* [WHAT IS EXPECTED]:
Write the entries out exactly, with the final line being the one containing "(fun x => narrow t sat (if".

━━━ GIVEN RECORDS ━━━

-- ==== Sys2Proof/Certificates/Slice0/Obligations.lean ====
section
/-! DEFINITION. Certificates/Slice0/Obligations.lean: the statements for the provers. -/

open Sys2Proof Sys2Proof.Machine

/-! ### The integer group -/

/-- 08 R211: sums, differences, products, minima, maxima, absolute values and negations of exact integers, narrowed to the
type.
08 R209, R211 to R216 and 04 R87: the integer group, with its logic, counts, shifts, bit fields, byte masks, carry-less products,
comparisons, selections and moves, raises IS where a .sat form clamps, and no other flag. -/
def Obligations.IntegerArithmeticAndFlags : Prop :=
  (∀ (g : Guard) (t : LaneTy) (d : Dst) (a b c : Src),
     (∀ sat, Gives2 (.iadd g t sat d a b) g (.lane d t.regs) (ltRead t) (ltRead t) a b
         (fun x y => narrow t sat (asInt t x + asInt t y)))
     ∧ (∀ sat, Gives2 (.isub g t sat d a b) g (.lane d t.regs) (ltRead t) (ltRead t) a b
         (fun x y => narrow t sat (asInt t x - asInt t y)))
     ∧ (∀ sat, Gives3 (.iadd3 g t sat d a b c) g (.lane d t.regs) (ltRead t) (ltRead t) (ltRead t) a b c
         (fun x y z => narrow t sat (asInt t x + asInt t y + asInt t z)))
     ∧ Gives2 (.imul g t d a b) g (.lane d t.regs) (ltRead t) (ltRead t) a b (fun x y => low t (asInt t x * asInt t y))
     ∧ Gives2 (.imulh g t d a b) g (.lane d t.regs) (ltRead t) (ltRead t) a b
         (fun x y => low t (asInt t x * asInt t y / ((2 ^ ltBits t : Nat) : Int)))
     ∧ (∀ sat, Gives3 (.imad g t sat d a b c) g (.lane d t.regs) (ltRead t) (ltRead t) (ltRead t) a b c
         (fun x y z => narrow t sat (asInt t x * asInt t y + asInt t z)))
     ∧ Gives2 (.imin g t d a b) g (.lane d t.regs) (ltRead t) (ltRead t) a b (fun x y => low t (min (asInt t x) (asInt t y)))
     ∧ Gives2 (.imax g t d a b) g (.lane d t.regs) (ltRead t) (ltRead t) a b (fun x y => low t (max (asInt t x) (asInt t y)))
     ∧ (∀ sat, Gives1 (.iabs g t sat d a) g (.lane d t.regs) (ltRead t) a
         (fun x => narrow t sat (if asInt t x < 0 then -asInt t x else asInt t x)))
     ∧ (∀ sat, Gives1 (.ineg g t sat d a) g (.lane d t.regs) (ltRead t) a (fun x => narrow t sat (-asInt t x))))
  ∧ (∀ (g : Guard) (t : LaneTy) (sat : Bool) (d : Dst) (a b c : Src),
      let op1 := shape g (.lane d t.regs) [(a, t.regs)]
      let op2 := shape g (.lane d t.regs) [(a, t.regs), (b, t.regs)]
      let op3 := shape g (.lane d t.regs) [(a, t.regs), (b, t.regs), (c, t.regs)]
      let v := fun (x : Turn) (l : Nat) (y : Src) => asInt t (x.rd l (ltRead t) y)
      LaneFlags (.iadd g t sat d a b) op2 (fun x l => narrowFlags t sat (v x l a + v x l b))
      ∧ LaneFlags (.isub g t sat d a b) op2 (fun x l => narrowFlags t sat (v x l a - v x l b))
      ∧ LaneFlags (.iadd3 g t sat d a b c) op3 (fun x l => narrowFlags t sat (v x l a + v x l b + v x l c))
      ∧ LaneFlags (.imad g t sat d a b c) op3 (fun x l => narrowFlags t sat (v x l a * v x l b + v x l c))
      ∧ LaneFlags (.iabs g t sat d a) op1 (fun x l => narrowFlags t sat (if v x l a < 0 then -v x l a else v x l a))
      ∧ LaneFlags (.ineg g t sat d a) op1 (fun x l => narrowFlags t sat (-v x l a))
      ∧ LaneFlags (.imul g t d a b) op2 (fun _ _ => 0)
      ∧ LaneFlags (.imulh g t d a b) op2 (fun _ _ => 0)
      ∧ LaneFlags (.idiv g t d a b) op2 (fun _ _ => 0)
      ∧ LaneFlags (.irem g t d a b) op2 (fun _ _ => 0)
      ∧ LaneFlags (.imin g t d a b) op2 (fun _ _ => 0)
      ∧ LaneFlags (.imax g t d a b) op2 (fun _ _ => 0))
  ∧ (∀ (g : Guard) (t : LaneTy) (d : Dst) (a b c : Src) (r : MaskRule) (cond : ICond) (pd : BitVec 3) (ps : PSel) (sh : BitVec 5),
      let quiet := fun (i : Instr) (dst : LDst) (srcs : List (Src × Nat)) => LaneFlags i (shape g dst srcs) (fun _ _ => 0)
      let wide := LDst.lane d t.regs
      let one := LDst.lane d 1
      quiet (.and g t d a b) wide [(a, t.regs), (b, t.regs)] ∧ quiet (.or g t d a b) wide [(a, t.regs), (b, t.regs)]
      ∧ quiet (.xor g t d a b) wide [(a, t.regs), (b, t.regs)] ∧ quiet (.andn g t d a b) wide [(a, t.regs), (b, t.regs)]
      ∧ quiet (.not g t d a) wide [(a, t.regs)]
      ∧ quiet (.popc g t d a) one [(a, t.regs)] ∧ quiet (.clz g t d a) one [(a, t.regs)] ∧ quiet (.ctz g t d a) one [(a, t.regs)]
      ∧ quiet (.brev g t d a) wide [(a, t.regs)]
      ∧ quiet (.shl g t d a b) wide [(a, t.regs), (b, 1)] ∧ quiet (.shr g t d a b) wide [(a, t.regs), (b, 1)]
      ∧ quiet (.sar g t d a b) wide [(a, t.regs), (b, 1)] ∧ quiet (.rot g t d a b) wide [(a, t.regs), (b, 1)]
      ∧ quiet (.fshl g t d a b c) wide [(a, t.regs), (b, t.regs), (c, 1)]
      ∧ quiet (.bfe g t d a b) wide [(a, t.regs), (b, 1)] ∧ quiet (.bfi g t d a b c) wide [(a, t.regs), (b, t.regs), (c, 1)]
      ∧ quiet (.prmb g d a b c) one [(a, 1), (b, 1), (c, 1)] ∧ quiet (.bmask g r t d a b c) one [(a, t.regs), (b, 1), (c, 1)]
      ∧ quiet (.clmul g d a b) one [(a, 1), (b, 1)] ∧ quiet (.clmulh g d a b) one [(a, 1), (b, 1)]
      ∧ quiet (.icmp g cond t pd a b) (.pred pd) [(a, t.regs), (b, t.regs)]
      ∧ quiet (.sel g t d a b ps) wide [(a, t.regs), (b, t.regs)]
      ∧ quiet (.lea g t d a b sh) (.lane d 2) [(a, 2), (b, 1)]
      ∧ quiet (.mov g t d a) wide [(a, t.regs)] ∧ quiet (.movi g t d a b) wide [(a, t.regs), (b, t.regs)])
/-- 08 R212: quotient and remainder, with their edge cases. -/
def Obligations.Division : Prop :=
  ∀ (g : Guard) (t : LaneTy) (d : Dst) (a b : Src),
    let edge := fun (x y : Nat) => ltSigned t = true ∧ asInt t x = least t ∧ asInt t y = -1
    Gives2 (.idiv g t d a b) g (.lane d t.regs) (ltRead t) (ltRead t) a b (fun x y =>
        if asInt t y = 0 then 2 ^ ltBits t - 1
        else if edge x y then low t (least t)
        else low t ((asInt t x).tdiv (asInt t y)))
    ∧ Gives2 (.irem g t d a b) g (.lane d t.regs) (ltRead t) (ltRead t) a b (fun x y =>
        if asInt t y = 0 then x
        else if edge x y then 0
        else low t (asInt t x - asInt t y * (asInt t x).tdiv (asInt t y)))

━━━

* [TASK RESPONSE]:
-- ==== Sys2Proof/Certificates/Slice0/Obligations.lean ====
section
/-! DEFINITION. Certificates/Slice0/Obligations.lean: the statements for the provers. -/

open Sys2Proof Sys2Proof.Machine

/-! ### The integer group -/

/-- 08 R211: sums, differences, products, minima, maxima, absolute values and negations of exact integers, narrowed to the
type.
08 R209, R211 to R216 and 04 R87: the integer group, with its logic, counts, shifts, bit fields, byte masks, carry-less products,
comparisons, selections and moves, raises IS where a .sat form clamps, and no other flag. -/
def Obligations.IntegerArithmeticAndFlags : Prop :=
  (∀ (g : Guard) (t : LaneTy) (d : Dst) (a b c : Src),
     (∀ sat, Gives2 (.iadd g t sat d a b) g (.lane d t.regs) (ltRead t) (ltRead t) a b
         (fun x y => narrow t sat (asInt t x + asInt t y)))
     ∧ (∀ sat, Gives2 (.isub g t sat d a b) g (.lane d t.regs) (ltRead t) (ltRead t) a b
         (fun x y => narrow t sat (asInt t x - asInt t y)))
     ∧ (∀ sat, Gives3 (.iadd3 g t sat d a b c) g (.lane d t.regs) (ltRead t) (ltRead t) (ltRead t) a b c
         (fun x y z => narrow t sat (asInt t x + asInt t y + asInt t z)))
     ∧ Gives2 (.imul g t d a b) g (.lane d t.regs) (ltRead t) (ltRead t) a b (fun x y => low t (asInt t x * asInt t y))
     ∧ Gives2 (.imulh g t d a b) g (.lane d t.regs) (ltRead t) (ltRead t) a b
         (fun x y => low t (asInt t x * asInt t y / ((2 ^ ltBits t : Nat) : Int)))
     ∧ (∀ sat, Gives3 (.imad g t sat d a b c) g (.lane d t.regs) (ltRead t) (ltRead t) (ltRead t) a b c
         (fun x y z => narrow t sat (asInt t x * asInt t y + asInt t z)))
     ∧ Gives2 (.imin g t d a b) g (.lane d t.regs) (ltRead t) (ltRead t) a b (fun x y => low t (min (asInt t x) (asInt t y)))
     ∧ Gives2 (.imax g t d a b) g (.lane d t.regs) (ltRead t) (ltRead t) a b (fun x y => low t (max (asInt t x) (asInt t y)))
     ∧ (∀ sat, Gives1 (.iabs g t sat d a) g (.lane d t.regs) (ltRead t) a
         (fun x => narrow t sat (if asInt t x < 0 then -asInt t x else asInt t x)))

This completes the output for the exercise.